EXERCISE INSTRUCTIONS :: Instruction for the data below: set down exactly the lines from the line with "have hzero (o" to the line with "have hseg (c", inclusive, and no others.

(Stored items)
-------------------------
/-- Settles O33: frame `b` is the first that fails, so it is the one USCR reports. -/
theorem uscrReportsTheFirstBadFrame : Obligations.UscrReportsTheFirstBadFrame := by
  intro s f b h155 hle hw hb hbad hpass
  have hsome : firstBad (parts 155 (s.input s.ilen.toNat)) = some b := by
    rw [firstBad_parts_eq_some_iff, length_input, input_of_written hw]
    refine ⟨hb, Bool.eq_false_iff.2 (mt (frameOK_frame_iff f hb).1 hbad), fun c hc => ?_⟩
    exact (frameOK_frame_iff f (by omega)).2 (hpass c hc)
  exact ⟨_, exec_uscr_of_firstBad_some ⟨h155, hle⟩ hsome, failed_checksum s _ (by omega)⟩

end Sys2Proof.Proofs

/-! ## Scramble and Unscramble -/

namespace Sys2Proof.Machine

/-- Frames that carry Scramble(s) at their payloads unpack to `s`, whatever else they hold (R89). -/
theorem unpacked_of_payloads {n : Nat} {s t : List Byte} (hs : s.length = 125 * n) (ht : t.length = 155 * n)
    (hp : ∀ b o, b < n → 10 ≤ o → o < 153 → t[155 * b + o]? = (scramble s)[155 * b + o]?) :
    (parts 155 t).flatMap unpackFrame = s := by
  have hframes : (parts 155 t).map unpackFrame = parts 125 s := by
    rw [parts, parts, hs, ht, Nat.mul_div_cancel_left n (by decide), Nat.mul_div_cancel_left n (by decide),
      List.map_map]
    refine List.map_congr_left fun b hb => ?_
    have hb : b < n := List.mem_range.1 hb
    refine unpackFrame_of_payload _ _ (by rw [length_seg]; omega) fun o h10 h153 => ?_
    rw [getElem?_seg t (by omega), hp b o hb h10 h153, scramble_frame s n b o hs hb (by omega)]
  rw [List.flatMap_def, hframes, flatten_parts 125 n s hs]

/-- A frame of Scramble(s) passes the check exactly when its payload sums to 0: its other bytes are 0 (R66, R96). -/
theorem frameOK_scramble_iff {n b : Nat} {s : List Byte} (hs : s.length = 125 * n) (hb : b < n) :
    frameOK (seg (scramble s) (155 * b) (155 * b + 155)) = true
      ↔ byteSum (seg (scramble s) (155 * b + 10) (155 * b + 153)) % 128 = 0 := by
  have hblk : (seg s (125 * b) (125 * b + 125)).length = 125 := by rw [length_seg]; omega
  have hzero (o : Nat) (ho : o < 10 ∨ o = 153 ∨ o = 154) : (scramble s)[155 * b + o]? = some 0#8 := by
    rw [scramble_frame s n b o hs hb (by omega), packBlock_zero _ hblk o ho]
  have hseg (c d : Nat) (h : ∀ o, c ≤ o → o < d → o < 10 ∨ o = 153 ∨ o = 154) :
      byteSum (seg (scramble s) (155 * b + c) (155 * b + d)) = 0 := by
    refine byteSum_eq_zero fun x hx => ?_
    obtain ⟨i, hi, rfl⟩ := List.mem_iff_getElem.1 hx
    rw [length_seg] at hi
    rw [← Option.some_inj, ← List.getElem?_eq_getElem, getElem?_seg _ (by omega), Nat.add_assoc]
    exact hzero _ (h _ (by omega) (by omega))
  rw [frameOK_iff, seg_seg _ (by omega), ← seg_append_seg _ _ (155 * b + 10) _ (by omega) (by omega),
    ← seg_append_seg _ (155 * b + 10) (155 * b + 153) _ (by omega) (by omega), byteSum_append, byteSum_append,
    hseg 8 10 (by omega), hseg 153 154 (by omega), Nat.zero_add, Nat.add_zero]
-------------------------
ANSWER ::
  have hzero (o : Nat) (ho : o < 10 ∨ o = 153 ∨ o = 154) : (scramble s)[155 * b + o]? = some 0#8 := by
    rw [scramble_frame s n b o hs hb (by omega), packBlock_zero _ hblk o ho]
  have hseg (c d : Nat) (h : ∀ o, c ≤ o → o < d → o < 10 ∨ o = 153 ∨ o = 154) :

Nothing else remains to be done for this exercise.